一行人具是力竭,浓厚的血浆糊了满脸,连视物都已有些模糊,看到两侧山上燃起的火光和下饺子一样往山下奔来的援军时,都愣神了片刻,一时间竟分不清究竟是不是自己的幻觉。
但随着那些密密麻麻围攻他们的裴军兵卒突然改换了阵型,往两侧山脊去迎敌,俨然不是假象,一名亲信当即喜极悲哭出来,冲袁放喊:“将军!我们有救了!”
袁放仍是难以置信,他们被围攻这般久,窦建良都不曾带兵下来支援他们,此刻会豁出去同裴军打救他性命?

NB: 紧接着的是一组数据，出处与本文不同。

/-- Load a node onto a tile at its bases (R276, R312): program, images and parameter block; the rest of its regions and its shared
memory at zero. -/
def loadNode (s : State) (p : NodeP) (t : Nat) : State :=
  let r := nodeOf s p.id
  let s1 := clearMem (clearMem (clearMem (clearMem s (tileBase t + r.xbase) (16 * p.xmem)) (tileBase t + r.ybase) (16 * p.ymem))
              (tileBase t + r.pbase) (16 * p.pmem)) (sharedBase p) (1024 * p.shared)
  let s2 := s1.setMem (tileBase t + paramAt s p) p.params
  if 0x8000 ≤ p.kernel then
    match (match s.place.now with | some q => q.progs.find? (fun (g : ProgP) => g.prog == p.kernel - 0x8000) | none => none) with
    | some g => ((s2.setMem (tileBase t + r.pbase) g.p).setMem (tileBase t + xStateAt s p) g.x).setMem (tileBase t + yStateAt s p) g.y
    | none => s2
  else
    let f := freeBytes s2 (kernelCode p.kernel)
    f.2.setMem (tileBase t + r.pbase) f.1

/-! ### Load (Table 12-9) -/

/-- Bring the counts of executed cycles up to now: BUSY at the end of a whole second, PEAK at the end of a whole millisecond. -/
def tileRoll (s : State) (t : Nat) : State :=
  let x := tileOf s t
  let f := tileHz x.mode
  let share := x.busyMs * 1000000 / f
  let x1 := if s.stcMsec ≤ x.msAt then x else { x with peak := if x.peak < share then share else x.peak, busyMs := 0, msAt := s.stcMsec }
  let x2 := if s.stcSecs ≤ x.secAt then x1
            else { x1 with load := if s.stcSecs = x.secAt + 1 then x.busy * 1000 / f else 0, busy := 0, secAt := s.stcSecs }
  setTile s t x2

/-- Count cycles of execution. -/
def tileBusy (s : State) (t c : Nat) : State :=
  let s1 := tileRoll s t
  setTile s1 t { tileOf s1 t with busy := (tileOf s1 t).busy + c, busyMs := (tileOf s1 t).busyMs + c }

/-! ### Tile faults (R130 to R132, R307) -/

/-- TILE_FINFO as a word. -/
def finfoWord (f : Nat × Nat × Nat) : Nat := f.1 % 16 + f.2.1 % 1024 * 16 + f.2.2 % 2 ^ 18 * 2 ^ 14

/-- The tile of a node, if the node is placed. -/
def tileOfNode (s : State) (n : Nat) : Option Nat := (nodeP s n).map (fun p => p.tile)

/-- Whether a tile holds a node, and whether a flow starts or ends at a node on it. -/
def holdsNodes (s : State) (t : Nat) : Bool := (placedNodes s).any (fun p => p.tile == t)
def flowTouches (s : State) (t : Nat) (f : FlowP) : Bool :=
  (f.srcKind == 6 && tileOfNode s f.srcIdx == some t) || (f.dstKind == 6 && tileOfNode s f.dstIdx == some t)

/-- A flow as stopped from now on by a fault of a tile, with the samples that it repeats where it is held. -/
def deadFlow (s : State) (t : Nat) (f : FlowP) : DeadF :=
  ⟨f.srcNum, f.dstNum, f.nch, f.holdOnFault, (List.range f.nch).map (fun c => lastValid s (f.srcNum + c) s.time.stc), s.time.stc, none, t⟩

/-- The outputs of a tile's nodes are zeroed or held (Table 5-19): every output channel carries zero marked invalid from now on, and the
flows with HOLD_ON_FAULT repeat their last valid sample (R130). -/
def stopOutputs (s : State) (t : Nat) : State :=
  let gone := ((placedFlows s).filter (flowTouches s t)).map (deadFlow s t)
  let s1 := ((placedNodes s).filter (fun p => p.tile == t)).foldl
    (fun st p => (List.range p.nout).foldl (fun st2 c => srcPut st2 (p.outBase + c) s.time.stc smpBad) st) s
  { s1 with place := { s1.place with dead := s1.place.dead ++ gone } }

/-- The flows whose chain of UPSTREAM reaches a flow of the list, up to the 16 flows of a chain. -/
def chainOf (fs : List FlowP) (hit : List Nat) : Nat → List Nat
  | 0 => hit
  | n + 1 => chainOf fs (hit ++ (fs.filter (fun f => !hit.contains f.id && (match f.upstream with | some u => hit.contains u | none => false))).map (fun f => f.id)) n

/-- No spare is free: affected flows are marked and stopped, and the device enters SAFE with TILE_FAULT (R132). -/
def noSpare (s : State) (t : Nat) : State :=
  let fs := placedFlows s
  let ids := chainOf fs ((fs.filter (flowTouches s t)).map (fun f => f.id)) 16
  let more := fs.filter (fun f => ids.contains f.id && !flowTouches s t f)
  let s1 := { s with place := { s.place with
    now := s.place.now.map (fun p => { p with flows := p.flows.map (fun f => if ids.contains f.id then { f with affected := true } else f) })
    dead := s.place.dead ++ more.map (deadFlow s t), safeTiles := s.place.safeTiles ++ [t] } }
  (safeCause s1 scTILE false).raise PLACE.CAUSE 2

/-- Start moving the nodes of a tile onto the lowest-indexed free spare, or find none (R130, R132). -/
def startReplace (s : State) (t : Nat) : State :=
  match s.place.freeSpares with
  | sp :: r => { s with place := { s.place with replacing := some (t, sp, s.now), freeSpares := r } }
  | [] => noSpare s t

心中故是惊疑,但看到了生路,一行人还是士气大振,大吼着挥动兵刃,继续杀围攻上来的裴军兵卒。
这般强撑了片刻,果真见一队陈军兵服制样的骑兵朝这边杀了过来。
袁放的亲兵们大喜过望,喊道:“是援军!”
袁放同样极为意外,先前死战时,他知道今天约莫是带不回从裴颂手上抢的那些军粮了,索性下令让底下人烧了粮车。

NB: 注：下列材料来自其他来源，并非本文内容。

-- ==== Sys2Proof/Machine/Dma.lean ====
section
/-!
DEFINITION. The PCIe function's rings (chapter 13): enabling and posting (R318), audio block rings (R321 to R324), frame rings (R325 to
R327), failed reads (R320), MSI-X (R330, R331) and loss of the host path (R332).
-/
namespace Sys2Proof.Machine

/-! ### Rings -/

/-- The definition of an audio block ring by the placement in force (R321). -/
def ringDef (s : State) (r : Nat) : Option RingP :=
  match s.place.now with
  | some p => p.rings.find? (fun x => x.ring == r)
  | none => none

/-- Block length of an audio block ring (Table 13-2). -/
def ringB (r : Nat) : Nat := 2 ^ (r / 16 + 1)

/-- Whether a ring is an audio block ring, a frame receive ring, a frame transmit ring, a command or event ring. -/
def isAudioRing (r : Nat) : Bool := decide (r < 96)
def isRxRing (r : Nat) : Bool := decide (96 ≤ r) && decide (r < 160)
def isTxRing (r : Nat) : Bool := decide (160 ≤ r) && decide (r < 224)

/-- The ring may read and write host memory. -/
def ringLive (s : State) (r : Nat) : Bool := ringEn s r && s.dma.bme && !s.dma.d3 && s.dma.linkUp && s.blkOn bDMA

/-- Rings that take turns in ascending order: the first behind the one that was last served. -/
def nextTurn (last : Nat) (rs : List Nat) : Option Nat :=
  let low := fun (l : List Nat) => l.foldl (fun acc r => match acc with | some m => some (Nat.min m r) | none => some r) none
  match low (rs.filter (fun r => decide (last < r))) with
  | some r => some r
  | none => low rs

/-- The ring has no work in progress: no item with reads outstanding, and no frame of it on a transmit queue or on the line. -/
def ringIdle (s : State) (r : Nat) : Bool :=
  (s.ring r).items.isEmpty &&
  !(isTxRing r && (List.range 3).any (fun p =>
      ((s.mac p).cur.toList ++ (s.mac p).queues.flatMap (fun e => e.2)).any (fun f => match f.src with
        | .ring n _ _ g _ _ => n == r - 160 && g == (s.ring r).gen
        | _ => false)))

/-- RING_CTL.STOPPED. -/
def ringStopped (s : State) (r : Nat) : Bool := !ringEn s r && ringIdle s r

/-- Count on a ring. -/
def ringCtr (s : State) (r pos n : Nat) : State := { s with dma := { s.dma with ctr := ctrAdd s.dma.ctr (4 * r + pos) n } }

/-- From now on the channels of an injection ring carry zero samples marked invalid (R321). -/
def ringSilence (s : State) (r : Nat) : State :=
  match ringDef s r with
  | some d => if d.extract then s else (List.range d.nch).foldl (fun st c => srcPut st (d.base + c) s.time.stc smpBad) s
  | none => s

/-- The block index whose interval began at or before an STC instant. -/
def blockIdx (s : State) (r : Nat) (d : RingP) (stc : Nat) : Nat := stc * rateHz s d.rate / stcSec 1 / ringB r

/-- EN rises (R318): HEAD and TAIL are 0, but for a TAIL write of the same cycle, ERR is clear, and nothing fetched before can complete into the ring. The first audio block is one
whose instant lies ahead. -/
def ringStart (s : State) (r : Nat) : State :=
  let s1 := (s.setFld (DMA.RING_HEAD r) DMA.RING_HEAD_HEAD 0).hwFld (DMA.RING_TAIL r) DMA.RING_TAIL_TAIL 0
  let s2 := s1.setFld (DMA.RING_CTL r) DMA.RING_CTL_ERR 0
  let last := match ringDef s r with
    | some d => if d.extract then blockIdx s r d (s.time.stc - 104 * 2 ^ 56) else blockIdx s r d s.time.stc + 1
    | none => 0
  s2.setRing r { RingS.init with gen := (s.ring r).gen + 1, lastK := last }

/-- EN falls (R318): items in progress are finished. -/
def ringFall (s : State) (r : Nat) : State := ringSilence (s.setFld (DMA.RING_CTL r) DMA.RING_CTL_EN 0) r

/-- A ring stops without a further write (R332), unless software writes EN in the same cycle (Table 3-8). -/
def ringHalt (s : State) (r : Nat) : State :=
  if s.wroteNow (DMA.RING_CTL r) DMA.RING_CTL_EN then s else
  let s1 := ringFall s r
  s1.setRing r { RingS.init with gen := (s1.ring r).gen + 1 }

/-- A software write of RING_CTL: `v` is the value as written over the old one. On an audio ring that is not defined it is ignored. -/
def ringCtlWritten (s : State) (r : Nat) (old : Word) : State :=
  let was := DMA.RING_CTL_EN.get old = 1
  if isAudioRing r = true ∧ (ringDef s r).isNone = true then s.setFld (DMA.RING_CTL r) DMA.RING_CTL_EN 0
  else if ringEn s r = true ∧ ¬was then ringStart s r
  else if ringEn s r = false ∧ was then ringFall s r
  else s

/-- A TAIL write (R318) that would post more slots than the ring has is refused; on an event ring TAIL is the host's read index (R329). -/
def ringTailWritten (s : State) (r : Nat) (old : Word) : State :=
  let n := 2 ^ s.fld (DMA.RING_SIZE r) DMA.RING_SIZE_LOG2
  let evt := 224 ≤ r && bit (s.rd (ringParam r)).toNat 0
  if !evt && decide (n < ringPosted s r) then
    (((s.wr (DMA.RING_TAIL r) old).raise (DMA.RING_CAUSE r) 3)).emit .pcie 0xA001 sevNOTICE r []
  else s

/-- The value stored for a write to a ring register: limits of RING_SIZE, RING_PARAM and RING_IRQ (Table 13-5). -/
def ringValue (r reg : Nat) (v : Word) : Word :=
  if reg = 3 then
    let n := DMA.RING_SIZE_LOG2.get v
    DMA.RING_SIZE_LOG2.put v (if n < 4 then 4 else n)
  else if reg = 6 ∧ isRxRing r = true then
    let b := DMA.RING_PARAM_RX_BUF.get v
    DMA.RING_PARAM_RX_BUF.put v (if b = 0 then 1 else if 64 < b then 64 else b)
  else if reg = 7 then DMA.RING_IRQ_COUNT.put v (if DMA.RING_IRQ_COUNT.get v = 0 then 1 else DMA.RING_IRQ_COUNT.get v)
  else v

/-- RING_CTL, RING_INFO and RING_SUM as read. -/
def ringCtlWord (s : State) (r : Nat) : Word :=
  DMA.RING_CTL_STOPPED.put (s.rd (DMA.RING_CTL r)) (b2n (ringStopped s r))
def ringInfoWord (s : State) (r : Nat) : Word :=
  match ringDef s r with
  | some d => BitVec.ofNat 32 (1 + 2 * b2n d.extract + d.nch % 512 * 4 + ringB r * 2 ^ 11 + d.rate % 4 * 2 ^ 18 + (d.base - 6144) % 1024 * 2 ^ 20)
  | none => 0
def ringSumWord (s : State) (i : Nat) : Word :=
  BitVec.ofNat 32 (ofBits ((List.range 32).filter (fun j => s.rd (DMA.RING_CAUSE (32 * i + j)) != 0)))

/-- The limit on outstanding reads (R320), and DMA_STATUS as read. -/
def tagLimit (s : State) : Nat := if s.dma.extTag then 256 else 32
def dmaStatusWord (s : State) : Word :=
  BitVec.ofNat 32 (b2n s.dma.linkUp + s.dma.width % 8 * 2 + s.dma.speed % 8 * 16 + 128 * b2n (s.dma.bme && !s.dma.d3) +
    Nat.min (tagLimit s) ((s.dma.rings.map (fun e => e.2.items.length)).foldl (· + ·) 0) * 256)

/-! ### Failed reads (R320) -/

/-- A read of a ring failed: DMA_ERR and the record. -/
def readErr (s : State) (r addr : Nat) : State :=
  (s.raise (DMA.RING_CAUSE r) 4).emit .pcie 0xA002 sevERROR r [addr % 2 ^ 32, addr / 2 ^ 32 % 2 ^ 32]

/-- A descriptor read failed: the ring stops with ERR; items that have their descriptor are finished. What software writes to EN in the same cycle
stands (R66). -/
def ringErr (s : State) (r : Nat) : State :=
  let s1 := (if s.wroteNow (DMA.RING_CTL r) DMA.RING_CTL_EN then s else ringFall s r).setFld (DMA.RING_CTL r) DMA.RING_CTL_ERR 1
  s1.setRing r { s1.ring r with items := (s1.ring r).items.filter (fun x => !x.desc.isEmpty) }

此刻周边还有不少残存的粮车车驾燃烧着,借着那火光,袁放认出领头的是在窦建良身边见过的一小将,正惊疑自己莫不是误会了窦建良,他那边是出了什么状况才没能及时赶来支援的,就见那小将在马背上竖起了长弓。
而那箭尖所指,赫然是他!
靠得近的亲兵们忙挡身上前,喝道:“将军小心!”
然那支离弦之箭已飞射而出,亲兵的动作根本来不及,在箭尖即将抵达袁放面门时,又一支箭从斜刺里飞出,箭头以无可匹敌之势撞上窦建良亲兵射的那支,直将那支箭箭头都给击碎。
所有人具是一惊,窦建良的亲兵也朝那放箭之人看去,却见对方是一骑着高头大马,面上却抹着血迹瞧不清脸,穿着裴军服饰的小卒。
第126章 血书
窦建良的亲兵脸色难看, 袁放已被他周遭的兵卒们严严实实围住,此时再放箭已行不通了,他呼喝一声, 狠夹马腹, 带着身后做骑兵打扮的死士们径直向袁放冲去。
萧厉在马背上, 再次挽弓搭箭, 三枚白羽箭如流芒一般朝着对面射了过去。
一支直取眉心,一支直取胸腹,最后一支射的马腿。
窦建良的亲兵在马背上艰难躲过了前两支箭,胯下战马却还是嘶鸣一声朝前扑了去, 他及时弃马,在地上狼狈滚摔了两圈泄力,同时躲避裴军兵卒长矛的戳刺。
萧厉则趁着这间隙,驾马冲向袁放, 大喝:“将军有令, 生擒这魏将, 不得伤其性命!”
跟在他身后的五百通州精锐,也都穿着从死去的裴军小卒身上扒下的兵服, 只在胳膊上绑了一圈布条作为区分自己人的标志。
这般乌泱泱朝着袁放一众人奔去,现场的裴军兵卒们只当是主将那边传来的命令,顿时也不敢对着袁放等人死攻了。
只有窦建良的亲兵见势不妙, 还在发狠地拼杀,带着人朝着袁放靠着。
得了萧厉示意的郑虎,带着百十来名弟兄冲过去截断他们的路,对着左右裴军小卒们喝道:“挡住这支陈军!”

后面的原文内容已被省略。